A Lexical Dispersion Plot that shows the density of Trump Tweets about Conspiracy Keywords

Conspiracy Talk: True or False?

In one smooth function, we can both clean up the text for searching AND search for responses to our conspiracy words.

We start by creating a list of words that would indicate conspiracy is afoot. I’m choosing indicators, although this could be done with hashtags as well! Then we’ll feature engineer a Boolean that tells us if a tweet contains ANY of the conspiracy indicators in our list. This is done with a simple .contains() method paired with some regex voodoo to help us search through the series.

Hmm… not much tweeting here about conspiracy…

This returns a dataframe with this new Boolean feature that tells us if it’s True that a tweet contains a conspiracy indicator. Here we can see the value_counts()

Conspiracies per tweet

Next we’ll create a feature that lists any conspiracy words that occur in a text instance. We can clean our text up AND create our column in one clear function

The reason we want to clean is because I’m doing indicators here. If we were doing hashtags, we’d want to get rid of the punctuation stripping, and use a startswith(“#”) method. Similarly, we drop case on everything with the .lower() method so that strange capitalization habits aren’t messing us up. Doing another value_counts(), we can see some interesting things:

This method is hard, because there are so many various combinations that it’s hard to plot in a way that makes sense. So the third method…

Conspiracy Objects

Finally, we can use a function to show us only an approximation of the direct object of a tweet sentence. A direct object is the noun(phrase) that receives the action of the verb phrase that separates the subject of the sentence from the predicate. In layman terms, this is the thing that the conspiracy is “against” or “using.” In the tweet “The #FakeNews is doing the bidding of the deep state,” our direct object is deep state. The benefit of this function is that it also catches it if the conspiracy is the subject and there is no conspiracy object as the D.O. “#FakeNews is ruining America,” and catches it if there’s ONLY a conspiracy D.O., like “Liberal lamestream media is #FakeNews.”

It’s much more manageable for plotting.

Now we can create our Lexical Dispersion Plot!

Here, I’ll only give you one example plot, and you can play with the other data output approaches.

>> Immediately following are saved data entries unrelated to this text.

/-- The management subsystem. -/
structure MssUnit where
  st : MssSt
  setA : Option Running
  setB : Option Running
  mss : Option Running
  boot : BootRec
  staging : Option Staging
  ho : Option Handover
  hoStep : Byte
  hoOutcome : Byte
  /-- management messages that wait on SMBus, the one command that runs, and commands forwarded from host queues (R349) -/
  smbus : List Bytes
  running : Option (Transport × Cmd)
  /-- its effect has begun -/
  begun : Bool
  forwarded : List Cmd
  spiWaiting : Option Bytes
  /-- the reply frame that polls return, and whether the next poll returns a frame-error frame (R353) -/
  spiOut : Option Bytes
  spiErr : Bool
  svcEn : Bool
  eid : Byte
  partialMsg : Bytes
  discarded : BitVec 16
  smbAddr : BitVec 7
  sensors : Vector (BitVec 16) 16
  /-- an MSS reboot of `FW_ACTIVATE` op 1, with its reply (R368) -/
  reboot : Option Held
  /-- the MSS starts after `FW_ACTIVATE` op 1 -/
  update : Bool
  rebootCheck : Nat
  /-- the MSS clock's counter, and nominal core cycles since its last count (R18) -/
  mcyc : BitVec 64
  mdiv : BitVec 3
  deriving DecidableEq, Repr

/-! ## Card slot (R371 to R387) -/

/-- A card transaction that runs over several events (R372, R374, R379, R381, R384, R385). -/
inductive CardOp where
  /-- identification, with the CMD1 attempts made; `CARD_INFO` op 1 may wait for it -/
  | ident (tries : Nat) (h : Option Held)
  /-- an export whose first step is not durable yet, and what has ended it meanwhile, or 0 (R379) -/
  | exportDue (row : Nat) (cut : BitVec 16)
  /-- an export: the record, the slip's two blocks, and whether the slip write, its readback or the marker write runs -/
  | exportSlip (row : Nat) (slip marker : Bytes) (h : Held)
  | exportCheck (row : Nat) (slip marker : Bytes) (h : Held)
  | exportMark (row : Nat) (slip marker : Bytes) (h : Held)
  /-- a settlement that writes CANCEL (R381) -/
  | cancel (row : Nat) (marker : Bytes) (h : Held)
  | cancelCheck (row : Nat) (marker : Bytes) (h : Held)
  /-- plain block writes: what is left, and the reply that follows -/
  | write (blocks : List (Nat × Bytes)) (h : Held)
  /-- a block read for `CARD_READ` -/
  | read (block : Nat) (h : Held) (outPtr : BitVec 64) (outLen : Nat)
  deriving DecidableEq, Repr

/-- The card slot. -/
structure CardUnit where
  en : Bool
  auto : Bool
  wide : Bool
  maxClk : BitVec 2
  detFilter : Byte
  busyMs : Byte
  present : Bool
  ready : Bool
  hs : Bool
  busy : Bool
  err : Bool
  v18 : Bool
  power : Bool
  cid : BitVec 128
  media : Option Media
  /-- the card carries the volume header (R375) -/
  formatted : Bool
  op : Option CardOp
  auditNext : Nat
  removals : BitVec 16
  failures : BitVec 16
  deriving DecidableEq, Repr

/-! ## Power, clocks, reset, start-up (R388 to R404) -/

inductive PowerSt where
  | active | doze | waking | backup | inReset
  deriving DecidableEq, Repr

/-- A BAR access held through DOZE (R394). -/
inductive HeldWrite where
  | read0 (addr : BitVec 20)
  | bar0 (addr : BitVec 20) (v : BitVec 32)
  | bar2 (addr : BitVec 18) (v : BitVec 32)
  | bar4 (addr : BitVec 24) (v : BitVec 32)
  deriving DecidableEq, Repr

/-- The power and clocks block and the start-up sequence. -/
structure PowerUnit where
  st : PowerSt
  wakeSrc : Byte
  bad : Bool
  dpReset : Bool
  dozePend : Bool
  doze : Bool
  rstCause : BitVec 7
  sscEn : Bool
  spread : BitVec 4
  slewCard : BitVec 2
  slewSvc : BitVec 2
  slewTloop : BitVec 2
  slewMisc : BitVec 2
  filtSys : Byte
  filtPerst : Byte
  dozeCnt : BitVec 32
  corePll : Bool
  memPll : Bool
  sknPll : Bool
  porLow : Bool
  sysLow : Bool
  planeLow : Bool
  /-- start-up stages of R400 that have ended -/
  stages : List Nat
  /-- units whose clock is gated (R392) -/
  idle : List Byte
  heldWrites : List HeldWrite
  deriving DecidableEq, Repr

end Sys2Proof.Machine
end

First, we want to convert our created_at object to datetime using pandas’ built in parser.

If you get an error that says that neither of the objects is numeric, you’ve skipped this step.

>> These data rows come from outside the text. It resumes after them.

/-- A `STATUS_KCV_MISMATCH` completion is counted (R241). -/
def State.kcvFailed (s : State) : State := { s with ks := { s.ks with kcvFails := satAdd s.ks.kcvFails 1 } }

/-- The inline result of a load: the handle, 0 where no slot is written, and the KCV (R236). -/
def keyInline (slot : Option Nat) (kcv : BitVec 32) : BitVec 64 :=
  inlAt 0 ((slot.map (0x02000000 + ·)).getD 0) ||| inlAt 4 kcv.toNat

/-! ## KEY_LOAD_BLOB (R226, R232) -/

/-- The domain of a blob's parent (check 3): none for a parent no host blob may name. -/
def State.parentDomain (s : State) (parent : Nat) : Option Dom :=
  if parent < 256 then some (BitVec.ofNat 8 parent)
  else if parent < 4096 then some (s.gen parent).dom
  else if parent = 0xFFFE then some 0
  else none

/-- Checks 1 to 4 of R226. -/
def blobRefusal (s : State) (dom : Dom) (bs : Bytes) : Option (BitVec 16) :=
  let h := blobHead bs
  let t := h.typ.toNat
  firstFail
    [(decide (128 ≤ bs.length ∧ bs.length = 128 + h.idLen.toNat) && leAt bs 2 2 == 128, stLengthMismatch),
     (leAt bs 0 1 == 1 && decide (1 ≤ t ∧ t ≤ 8 ∧ t ≠ 6) && usageOk h.typ h.usage dom && slice bs 112 16 == zeros 16 &&
       (t == 8) == (h.parent == 0xFFFE) && (t != 8 || decide (h.lineage.toNat < 256)), stBadParameter),
     (s.parentDomain h.parent.toNat == some dom, stNotPermitted),
     (t != 5 || (s.curve h.curve.toNat).isSome, stUsageDenied)]

/-- Checks 5 and 6 of R226: the parent is present and its generation current. Answers its wrap key. -/
def State.blobParent (p : Packet) (h : BlobHead) (dom : Dom) (s : State) : State × Except (BitVec 16) (BitVec 128) :=
  if h.parent = 0xFFFE then
    match s.readSlot 4 with
    | (s, .ok k) =>
      (s, if h.parentGen = 0 then .ok (wrapKey (blockBytes k.key128) 0xFFFE 0) else .error stParentInvalid)
    | (s, .error e) => (s, .error (if e = stSlotCorrupt then e else stParentInvalid))
  else
    let r : State × Except (BitVec 16) Parent :=
      if h.parent.toNat < 256 then
        (s, match s.dmkParent dom with | some q => .ok q | none => .error stParentInvalid)
      else if p.handleB = 0 then (s, .error stParentInvalid)
      else match s.kekParent (hIndex p.handleB) useWrap dom with
        | (s, .ok q) => (s, if q.num = h.parent then .ok q else .error stParentInvalid)
        | (s, .error e) => (s, .error (if e = stSlotCorrupt then e else stParentInvalid))
    match r with
    | (s, .ok q) => (s, if q.gen = h.parentGen then .ok q.wk else .error stParentInvalid)
    | (s, .error e) => (s, .error e)

/-- How check 7 of R226 takes a lineage: none refuses; `some none` loads as it stands; `some (some g)` adopts, writing that
entry (R232). A KEK names its own entry there (notes/assumptions/28.md). No adoption lowers a generation, that of a freed entry neither
(R227; DESIGN CHOICE, notes/assumptions/82.md). -/
def State.lineageOf (s : State) (h : BlobHead) (dom : Dom) (adopt : Bool) : Option (Option GenEntry) :=
  let e := h.lineage.toNat
  if h.typ = 8 then some none
  else
    let g := s.gen e
    let inTable := decide (256 ≤ e ∧ e < 4096)
    if h.typ = 7 then (if inTable ∧ g.kind = 2 ∧ g.dom = dom then some none else none)
    else if e = 0 then some none
    else if inTable ∧ g.kind = 3 ∧ g.dom = dom ∧ g.gen = h.lineageGen then some none
    else if adopt ∧ inTable ∧ (g.kind = 0 ∨ (g.kind = 3 ∧ g.dom = dom)) ∧ (s.genLast e).gen.toNat ≤ h.lineageGen.toNat then
      some (some { g with gen := h.lineageGen, kind := 3, dom })
    else none

/-- A key from a blob's head and material. -/
def keyOfBlob (h : BlobHead) (dom : Dom) (origin : Byte) (m id : Bytes) : NewKey :=
  { attr := { typ := h.typ, usage := h.usage, curve := h.curve, dom, parent := h.parent, parentGen := h.parentGen
              lineage := h.lineage, lineageGen := h.lineageGen, origin, kcv := kcvOf h.typ m }
    material := m, q := 0, z := 0, id }

/-- The companion of a secret key. -/
def NewKey.withPoint (k : NewKey) (cv : Curve) (x y : Nat) (z : Digest) : NewKey := { k with q := pointOf cv.w x y, z }

/-- Check 11 of R226 for an SM2 secret key; other keys pass. The cycles are those it adds. -/
def State.finishKey (k : NewKey) (s : State) : State × Option (NewKey × Nat) :=
  if k.attr.typ ≠ 5 then (s, some (k, 0))
  else match s.curve k.attr.curve.toNat with
    | none => (s, none)
    | some cv =>
      match s.derived k.attr.curve.toNat cv k.material k.id with
      | (s, none) => (s, none)
      | (s, some (x, y, z)) =>
        (s, some (k.withPoint cv x y z, lenDerive k.attr.curve.toNat cv.w + 17 * zBlocks k.id.length cv))

/-- A DMK from a transport blob. -/
def loadDmkBlob (x : Ctx) (h : BlobHead) (wk : BitVec 128) (bs : Bytes) (s : State) : Out :=
  let d : Dom := h.lineage.setWidth 8
  if (s.dmk d).isSome then x.refused s stNoFreeSlot
  else match unwrapBlob wk (slice bs 0 128) (bs.drop 128) with
    | none => x.refused s.tagFailed stTagMismatch
    | some m =>
      match s.rootKey, s.nvmStatus with
      | none, _ => x.refused s stParentInvalid
      | _, some st => x.refused s st
      | some root, none =>
        let (s, _) := s.installDmk d (BitVec.ofNat 256 (beNat (slice m 0 32))) root
        { s, cyc := 243 + 4 * ceilDiv h.idLen.toNat 16, inl := keyInline none (kcvOf 8 m) }

/-- `KEY_LOAD_BLOB`. -/
def keyLoadBody (x : Ctx) (s : State) : Out :=
  let p := x.c.pkt
  withData x s fun bs =>
    match blobRefusal s x.dom bs with
    | some st => x.refused s st
    | none =>
      let h := blobHead bs
      if h.typ = 5 ∧ (!s.spindlesIn 0 8 || s.isOut 0x51) then x.refused s stOutOfService
      else match s.blobParent p h x.dom with
      | (s, .error e) => x.refused s e
      | (s, .ok wk) =>
        match s.lineageOf h x.dom ((p.byteAt 38).getLsbD 0) with
        | none => x.refused s stParentInvalid
        | some adopt =>
          if h.typ = 8 then loadDmkBlob x h wk bs s
          else match s.target x.keys true (p.field 36 2) with
            | .error e => x.refused s e
            | .ok n =>
              match unwrapBlob wk (slice bs 0 128) (bs.drop 128) with
              | none => x.refused s.tagFailed stTagMismatch
              | some m =>
                let k := keyOfBlob h x.dom 2 m (bs.drop 128)
                if h.typ ≠ 7 ∧ h.lineage ≠ 0 ∧ adopt = none ∧ (s.gen h.lineage.toNat).kcv ≠ k.attr.kcv then
                  x.refused s.kcvFailed stKcvMismatch
                else match s.finishKey k with
                  | (s, none) => x.refused s stBadParameter
                  | (s, some (k, extra)) =>
                    let cyc := 243 + 4 * ceilDiv h.idLen.toNat 16 + extra
                    let inl := keyInline (some n) k.attr.kcv
                    match adopt with
                    | none => { s := s.installKey n .valid k, cyc, inl }
                    | some g =>
                      let w : GenWrite :=
                        { entry := h.lineage.toNat, val := { g with kcv := k.attr.kcv }, check := none, what := .fill n
                          after := [.reply (x.held 0 (cyc + 1920) inl [])] }
                      { s := (s.installKey n .reserved k).genWrite w, cyc, when_ := .later }

/-! ## KEY_GENERATE (R234, R237) -/

/-- A scalar drawn by rejection: the first of the source's draws, masked to the bit length of n, that lies in 1 to n − 2, and
the draws it took (R234); after 4,096 rejections the last draw reduced into that range. -/
def drawScalar (cv : Curve) (draws : Nat) : Nat × Nat :=
  let words := ceilDiv cv.w 256
  let bits := Nat.log2 cv.n + 1
  let v (k : Nat) : Nat :=
    ((List.range words).foldl (fun a i => a * 2 ^ 256 + (Config.entropy (draws + words * k + i)).toNat) 0) % 2 ^ bits
  match lowestFrom (fun k => decide (1 ≤ v k ∧ v k ≤ cv.n - 2)) 4096 0 with
  | some k => (v k, words * (k + 1))
  | none => (v 4095 % (cv.n - 2) + 1, words * 4096)

/-- The material that `KEY_GENERATE` draws for a type (R223, R234, R237). -/
def State.drawKey (typ : Byte) (cv : Curve) (s : State) : State × Bytes :=
  if typ = 5 then
    let (d, n) := drawScalar cv s.ks.draws
    (s.drawn n, slice (beBytes cv.bytes d) 0 64)
  else
    let w := digestBytes (Config.entropy s.ks.draws) ++ digestBytes (Config.entropy (s.ks.draws + 1))
    (s.drawn 2, slice (w.take (valueLen s typ 0)) 0 64)

/-- What `KEY_GENERATE` writes into the generation table: the entry it allocates for a KEK or a lineage (R237). -/
def State.allocated (s : State) (typ : Byte) (lineage : Bool) (kcv : BitVec 32) (dom : Dom) :
    Except (BitVec 16) (Option (Nat × GenEntry)) :=
  if typ = 7 ∨ lineage then
    match s.freeEntry with
    | none => .error stNoFreeSlot
    | some e =>
      .ok (some (e, { s.gen e with kind := if typ = 7 then 2 else 3, kcv := if typ = 7 then 0 else kcv, dom }))
  else .ok none

/-- `KEY_GENERATE` of a domain master key. -/
def generateDmk (x : Ctx) (s : State) : Out :=
  let d := x.c.pkt.byteAt 42
  match s.rootKey, s.nvmStatus with
  | none, _ => x.refused s stParentInvalid
  | _, some st => x.refused s st
  | some root, none =>
    if (s.gen d.toNat).present || (s.dmk d).isSome then x.refused s stBadParameter
    else
      let (s, m) := s.drawKey 8 curve0
      let (s, blob) := s.installDmk d (BitVec.ofNat 256 (beNat (slice m 0 32))) root
      { s, cyc := 271, inl := keyInline none (kcvOf 8 m), result := blob }

/-- The lineage fields of a generated key: those of the entry allocated, or of a SUCCESSOR, whose generation is the next. -/
def State.generateLineage (s : State) (x : Ctx) (alloc : Option (Nat × GenEntry)) : Except (BitVec 16) (BitVec 16 × BitVec 32) :=
  let p := x.c.pkt
  match alloc with
  | some (e, g) => .ok (BitVec.ofNat 16 e, g.gen)
  | none =>
    if (p.byteAt 38).getLsbD 2 then
      let e := p.field 40 2
      let g := s.gen e
      if ¬(256 ≤ e ∧ e < 4096) ∨ g.kind ≠ 3 ∨ g.dom ≠ x.dom then .error stParentInvalid
      else if genFull g then .error stBadParameter
      else .ok (BitVec.ofNat 16 e, g.gen + 1)
    else .ok (0, 0)

/-- `KEY_GENERATE` once its parent, curve, slot and entry are known. -/
def generateWith (x : Ctx) (id : Bytes) (q : Parent) (cv : Curve) (slot : Option Nat) (alloc : Option (Nat × GenEntry))
    (lin : BitVec 16 × BitVec 32) (m : Bytes) (s : State) : Out :=
  let p := x.c.pkt
  let typ := p.byteAt 32
  let usage : BitVec 16 := BitVec.ofNat 16 (p.field 34 2)
  let h := blobFor typ usage (p.byteAt 33) id.length q lin.1 lin.2 (s.draw.setWidth 96)
  let s := s.drawn 1
  let blob := wrapBlob q.wk h id m
  let k := keyOfBlob h x.dom 1 m id
  let base := 271 + 4 * ceilDiv id.length 16 + (if slot.isSome then 8 else 0)
  match s.finishKey k with
  | (s, none) => x.refused s stBadParameter
  | (s, some (k, extra)) =>
    let pt := pointAt cv.w (beBytes (2 * cv.bytes) k.q.toNat)
    let (s, ok) := if typ = 5 then s.testSign (p.byteAt 33).toNat cv m pt.1 pt.2 x.c.glitch else (s, true)
    if !ok then x.refused s stSelfCheck
    else
      let cyc := base + (if typ = 5 then extra + lenSign (p.byteAt 33).toNat cv.w + lenVerify (p.byteAt 33).toNat cv.w else 0)
      let inl := keyInline slot k.attr.kcv
      let result := blob ++ if typ = 5 then pointBytes cv.w pt.1 pt.2 else []
      match alloc with
      | none => { s := (match slot with | some n => s.installKey n .valid k | none => s), cyc, inl, result }
      | some (e, g) =>
        let g := if typ = 7 then g else { g with kcv := k.attr.kcv }
        let s := match slot with | some n => s.installKey n .reserved k | none => s
        { s := s.genWrite
            { entry := e, val := g, check := none, what := (match slot with | some n => .fill n | none => .nothing)
              after := [.reply (x.held 0 (cyc + 1920) inl result)] }
          cyc, when_ := .later }

/-- `KEY_GENERATE`. -/
def keyGenerateBody (x : Ctx) (s : State) : Out :=
  let p := x.c.pkt
  let typ := p.byteAt 32
  withData x s fun id =>
    if typ = 8 then generateDmk x s
    else if typ = 7 ∧ p.handleB ≠ 0 then x.refused s stBadParameter
    else match (if typ = 5 then s.curve (p.byteAt 33).toNat else some curve0) with
      | none => x.refused s stUsageDenied
      | some cv =>
        match s.parentOf p useWrap x.dom with
        | (s, .error e) => x.refused s e
        | (s, .ok q) =>
          match s.allocated typ ((p.byteAt 38).getLsbD 1) 0 x.dom with
          | .error e => x.refused s e
          | .ok alloc =>
            match s.generateLineage x alloc with
            | .error e => x.refused s e
            | .ok lin =>
              let (s', m) := s.drawKey typ cv
              if (p.byteAt 38).getLsbD 0 then
                match s.target x.keys false (p.field 36 2) with
                | .error e => x.refused s e
                | .ok n => generateWith x id q cv (some n) alloc lin m s'
              else generateWith x id q cv none alloc lin m s'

Then we set up our strip plot for export. You can have it display directly in your notebook using plt.show() (and plt.tight_layout()), but I prefer to look at them separate from the notebook. This way, I can place the df and the viz side-by-side and eyeball whether there are differences between my data and visualization.

And we get…

But why would we do this?!

This kind of visualization is great for academic pattern recognition, but probably not much else. Business intelligence would be better served using a timeseries.

An example: Yale Psychiatry professor Brandy Lee made the news claiming that Trump’s reliance on conspiracy theory was a sign that he was “unraveling.”

Now, I’m not a Trump-supporter. Far from it. I think that he’s a bigoted sexual harasser with a lot of insecurity that is transformed into over-performed machismo. BUT, his populist promotion of conspiracy has declined since the primaries — we see it right here. Lee’s casual (ab)use of mental health evaluation is thus used to fan the flame of a form of stigma and shaming that does very little for democratic engagement and disproportionately harms political professionals who struggle with their mental health. We might add that Lee also continues a long history of people from the Left and the Right who identify possible State Crimes Against Democracy as schizophrenic, paranoid, obsessive-compulsive, etc. — for better or worse, revolution or compliance.

In sum, this plot shows that Brandy Lee’s remarks are inappropriate. They play into the very stigma discourses that she as a psychiatrist should be working to neutralize. Confronting the harmful assumptions of a psychiatrist who confuses media saturation with frequency seems like a good enough reason to make a Lexical Dispersion plot to me.